_TO DO_
The response must reproduce exactly every line of the material below holding the word "linter".
============================================================
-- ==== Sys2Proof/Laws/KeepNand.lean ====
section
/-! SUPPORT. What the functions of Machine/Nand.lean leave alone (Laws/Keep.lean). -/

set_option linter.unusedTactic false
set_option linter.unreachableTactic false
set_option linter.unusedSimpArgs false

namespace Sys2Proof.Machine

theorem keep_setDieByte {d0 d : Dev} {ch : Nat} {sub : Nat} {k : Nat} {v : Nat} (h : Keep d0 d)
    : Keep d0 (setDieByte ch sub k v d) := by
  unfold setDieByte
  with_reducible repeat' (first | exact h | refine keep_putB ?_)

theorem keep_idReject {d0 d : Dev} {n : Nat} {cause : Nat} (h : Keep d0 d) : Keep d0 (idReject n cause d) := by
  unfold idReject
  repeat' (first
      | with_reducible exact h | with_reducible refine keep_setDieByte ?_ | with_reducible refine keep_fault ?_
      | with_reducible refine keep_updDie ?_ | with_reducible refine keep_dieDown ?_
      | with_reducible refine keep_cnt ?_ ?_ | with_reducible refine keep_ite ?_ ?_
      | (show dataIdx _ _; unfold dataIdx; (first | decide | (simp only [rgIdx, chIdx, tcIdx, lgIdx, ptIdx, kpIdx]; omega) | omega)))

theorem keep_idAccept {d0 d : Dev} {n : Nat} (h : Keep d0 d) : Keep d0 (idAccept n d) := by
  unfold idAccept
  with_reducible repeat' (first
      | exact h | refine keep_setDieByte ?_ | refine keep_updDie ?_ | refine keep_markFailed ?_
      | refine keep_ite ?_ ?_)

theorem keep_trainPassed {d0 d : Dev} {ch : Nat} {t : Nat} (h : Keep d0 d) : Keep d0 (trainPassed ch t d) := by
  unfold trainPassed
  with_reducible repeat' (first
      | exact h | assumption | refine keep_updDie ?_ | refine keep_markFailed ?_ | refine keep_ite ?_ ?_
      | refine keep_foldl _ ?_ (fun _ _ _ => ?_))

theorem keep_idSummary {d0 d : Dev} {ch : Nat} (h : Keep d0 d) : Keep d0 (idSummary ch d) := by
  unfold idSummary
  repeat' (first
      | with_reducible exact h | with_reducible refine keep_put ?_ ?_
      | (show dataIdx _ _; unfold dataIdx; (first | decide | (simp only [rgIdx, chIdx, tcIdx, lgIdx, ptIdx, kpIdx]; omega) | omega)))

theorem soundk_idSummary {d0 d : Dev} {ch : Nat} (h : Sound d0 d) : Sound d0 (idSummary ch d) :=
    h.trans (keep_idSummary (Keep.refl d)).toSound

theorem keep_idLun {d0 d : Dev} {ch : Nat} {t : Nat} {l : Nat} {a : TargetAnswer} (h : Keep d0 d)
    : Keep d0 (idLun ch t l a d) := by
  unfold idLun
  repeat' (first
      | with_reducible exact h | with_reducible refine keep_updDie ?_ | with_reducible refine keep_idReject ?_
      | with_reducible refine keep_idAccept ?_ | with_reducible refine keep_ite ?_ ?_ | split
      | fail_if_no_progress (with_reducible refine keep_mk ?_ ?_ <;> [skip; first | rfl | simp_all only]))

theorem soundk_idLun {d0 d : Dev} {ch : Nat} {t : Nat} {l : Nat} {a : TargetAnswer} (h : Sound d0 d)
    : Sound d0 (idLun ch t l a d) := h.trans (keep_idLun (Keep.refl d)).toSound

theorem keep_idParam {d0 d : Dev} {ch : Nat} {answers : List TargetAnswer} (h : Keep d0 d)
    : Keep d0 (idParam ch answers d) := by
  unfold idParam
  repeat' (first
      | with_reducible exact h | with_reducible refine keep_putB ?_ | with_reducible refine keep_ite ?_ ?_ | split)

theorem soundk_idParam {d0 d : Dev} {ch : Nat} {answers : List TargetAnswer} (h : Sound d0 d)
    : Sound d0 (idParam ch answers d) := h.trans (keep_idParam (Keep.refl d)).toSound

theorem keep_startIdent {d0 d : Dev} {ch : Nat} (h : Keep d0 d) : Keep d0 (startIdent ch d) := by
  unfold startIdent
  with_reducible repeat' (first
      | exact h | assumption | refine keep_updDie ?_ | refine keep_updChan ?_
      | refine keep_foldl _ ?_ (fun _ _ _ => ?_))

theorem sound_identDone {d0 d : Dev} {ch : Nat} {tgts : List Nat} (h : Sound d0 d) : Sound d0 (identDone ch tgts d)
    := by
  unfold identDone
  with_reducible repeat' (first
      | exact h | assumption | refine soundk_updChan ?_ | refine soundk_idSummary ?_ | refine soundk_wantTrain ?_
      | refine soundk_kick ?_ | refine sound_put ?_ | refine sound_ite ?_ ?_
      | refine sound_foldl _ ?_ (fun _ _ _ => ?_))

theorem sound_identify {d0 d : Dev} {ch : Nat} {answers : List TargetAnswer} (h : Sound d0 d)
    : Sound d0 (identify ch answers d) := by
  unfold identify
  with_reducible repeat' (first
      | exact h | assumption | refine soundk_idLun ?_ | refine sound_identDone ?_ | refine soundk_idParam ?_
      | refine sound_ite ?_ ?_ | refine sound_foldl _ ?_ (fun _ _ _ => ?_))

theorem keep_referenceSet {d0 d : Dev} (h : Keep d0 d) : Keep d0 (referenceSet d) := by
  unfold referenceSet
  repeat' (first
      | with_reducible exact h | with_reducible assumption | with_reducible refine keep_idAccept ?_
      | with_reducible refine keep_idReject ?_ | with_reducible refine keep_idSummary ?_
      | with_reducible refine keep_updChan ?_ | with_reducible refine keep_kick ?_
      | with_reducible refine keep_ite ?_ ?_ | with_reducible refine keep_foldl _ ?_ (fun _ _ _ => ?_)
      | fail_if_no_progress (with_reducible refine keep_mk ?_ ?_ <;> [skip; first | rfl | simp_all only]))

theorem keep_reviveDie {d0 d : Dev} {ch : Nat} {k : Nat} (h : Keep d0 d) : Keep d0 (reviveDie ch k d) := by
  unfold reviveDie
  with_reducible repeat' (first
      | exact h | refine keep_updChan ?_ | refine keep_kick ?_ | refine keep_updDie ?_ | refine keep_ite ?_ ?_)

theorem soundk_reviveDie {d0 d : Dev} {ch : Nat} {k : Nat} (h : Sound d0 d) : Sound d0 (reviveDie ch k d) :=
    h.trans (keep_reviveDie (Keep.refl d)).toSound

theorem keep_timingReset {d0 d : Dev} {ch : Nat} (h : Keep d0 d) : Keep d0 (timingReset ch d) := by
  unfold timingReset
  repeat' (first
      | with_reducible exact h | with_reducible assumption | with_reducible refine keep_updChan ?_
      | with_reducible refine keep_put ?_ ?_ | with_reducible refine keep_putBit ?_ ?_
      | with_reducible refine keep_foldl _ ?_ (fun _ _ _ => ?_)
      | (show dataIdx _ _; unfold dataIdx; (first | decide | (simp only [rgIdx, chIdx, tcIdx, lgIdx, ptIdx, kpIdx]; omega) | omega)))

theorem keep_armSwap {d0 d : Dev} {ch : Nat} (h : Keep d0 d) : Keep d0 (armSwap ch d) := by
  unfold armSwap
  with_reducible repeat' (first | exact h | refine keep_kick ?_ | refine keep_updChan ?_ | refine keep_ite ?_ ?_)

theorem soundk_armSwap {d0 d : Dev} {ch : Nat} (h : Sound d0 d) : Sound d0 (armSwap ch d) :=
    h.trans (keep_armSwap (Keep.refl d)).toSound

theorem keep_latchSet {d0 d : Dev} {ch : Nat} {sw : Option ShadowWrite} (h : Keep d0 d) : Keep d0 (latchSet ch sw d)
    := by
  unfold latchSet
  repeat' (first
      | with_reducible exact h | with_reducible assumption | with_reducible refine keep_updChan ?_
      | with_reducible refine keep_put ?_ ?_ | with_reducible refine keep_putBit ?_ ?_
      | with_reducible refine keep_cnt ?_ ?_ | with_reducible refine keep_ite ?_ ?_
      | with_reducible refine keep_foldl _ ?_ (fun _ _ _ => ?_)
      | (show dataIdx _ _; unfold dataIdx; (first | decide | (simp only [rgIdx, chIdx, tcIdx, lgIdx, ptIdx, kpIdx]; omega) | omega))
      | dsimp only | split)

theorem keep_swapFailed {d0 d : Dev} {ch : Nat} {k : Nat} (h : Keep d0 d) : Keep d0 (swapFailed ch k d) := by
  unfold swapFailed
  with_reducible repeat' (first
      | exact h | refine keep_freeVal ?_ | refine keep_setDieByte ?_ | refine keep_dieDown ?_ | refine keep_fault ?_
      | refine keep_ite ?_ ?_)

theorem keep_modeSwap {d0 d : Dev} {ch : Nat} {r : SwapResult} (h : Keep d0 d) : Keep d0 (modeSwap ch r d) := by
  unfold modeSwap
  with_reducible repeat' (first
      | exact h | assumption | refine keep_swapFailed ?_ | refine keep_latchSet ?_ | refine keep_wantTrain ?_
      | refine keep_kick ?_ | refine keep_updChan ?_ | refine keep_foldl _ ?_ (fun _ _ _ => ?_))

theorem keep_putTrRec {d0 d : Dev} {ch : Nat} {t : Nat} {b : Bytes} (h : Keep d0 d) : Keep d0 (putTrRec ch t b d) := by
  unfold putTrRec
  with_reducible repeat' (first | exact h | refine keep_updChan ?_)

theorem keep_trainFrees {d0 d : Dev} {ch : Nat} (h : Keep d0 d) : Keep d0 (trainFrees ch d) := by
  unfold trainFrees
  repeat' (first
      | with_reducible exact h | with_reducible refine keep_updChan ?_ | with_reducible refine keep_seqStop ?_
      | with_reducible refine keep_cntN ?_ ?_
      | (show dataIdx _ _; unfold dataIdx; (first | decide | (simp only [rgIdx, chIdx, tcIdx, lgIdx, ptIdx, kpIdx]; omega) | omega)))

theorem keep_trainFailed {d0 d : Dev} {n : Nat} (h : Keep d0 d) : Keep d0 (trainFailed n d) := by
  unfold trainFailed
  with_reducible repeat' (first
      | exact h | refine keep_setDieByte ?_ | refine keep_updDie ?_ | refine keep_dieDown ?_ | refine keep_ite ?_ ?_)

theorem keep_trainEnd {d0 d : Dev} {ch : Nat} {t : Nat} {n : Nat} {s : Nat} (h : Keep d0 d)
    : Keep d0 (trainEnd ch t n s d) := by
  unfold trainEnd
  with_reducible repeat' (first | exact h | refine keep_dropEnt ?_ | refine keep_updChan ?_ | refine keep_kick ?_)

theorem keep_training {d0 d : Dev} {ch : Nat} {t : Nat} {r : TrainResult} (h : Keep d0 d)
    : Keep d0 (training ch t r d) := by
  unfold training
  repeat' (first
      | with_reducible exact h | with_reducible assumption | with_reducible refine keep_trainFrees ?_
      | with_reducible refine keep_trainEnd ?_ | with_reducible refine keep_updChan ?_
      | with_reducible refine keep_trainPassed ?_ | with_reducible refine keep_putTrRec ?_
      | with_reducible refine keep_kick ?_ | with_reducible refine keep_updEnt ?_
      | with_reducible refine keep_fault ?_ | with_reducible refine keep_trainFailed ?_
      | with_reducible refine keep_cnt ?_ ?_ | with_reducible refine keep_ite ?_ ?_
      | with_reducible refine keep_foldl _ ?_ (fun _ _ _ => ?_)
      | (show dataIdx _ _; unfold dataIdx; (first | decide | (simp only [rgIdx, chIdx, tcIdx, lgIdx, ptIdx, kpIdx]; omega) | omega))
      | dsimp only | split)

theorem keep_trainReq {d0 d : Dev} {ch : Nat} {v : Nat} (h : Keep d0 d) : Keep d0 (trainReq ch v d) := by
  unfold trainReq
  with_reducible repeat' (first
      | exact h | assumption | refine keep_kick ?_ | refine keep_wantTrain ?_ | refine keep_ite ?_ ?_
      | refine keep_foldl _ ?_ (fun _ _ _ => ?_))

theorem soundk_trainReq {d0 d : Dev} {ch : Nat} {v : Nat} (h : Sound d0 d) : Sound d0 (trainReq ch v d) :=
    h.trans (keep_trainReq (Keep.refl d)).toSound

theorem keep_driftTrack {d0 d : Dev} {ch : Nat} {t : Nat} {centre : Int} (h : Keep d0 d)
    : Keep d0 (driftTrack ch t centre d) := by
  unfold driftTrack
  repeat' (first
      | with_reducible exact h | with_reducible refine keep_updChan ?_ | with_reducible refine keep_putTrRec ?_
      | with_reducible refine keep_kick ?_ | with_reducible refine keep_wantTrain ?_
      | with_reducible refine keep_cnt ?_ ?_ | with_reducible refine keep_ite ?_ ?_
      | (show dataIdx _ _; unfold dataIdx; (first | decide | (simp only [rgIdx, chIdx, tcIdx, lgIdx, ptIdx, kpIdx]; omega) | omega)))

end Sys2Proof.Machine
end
============================================================
_TASK OUTPUT_
set_option linter.unusedTactic false
set_option linter.unreachableTactic false
set_option linter.unusedSimpArgs false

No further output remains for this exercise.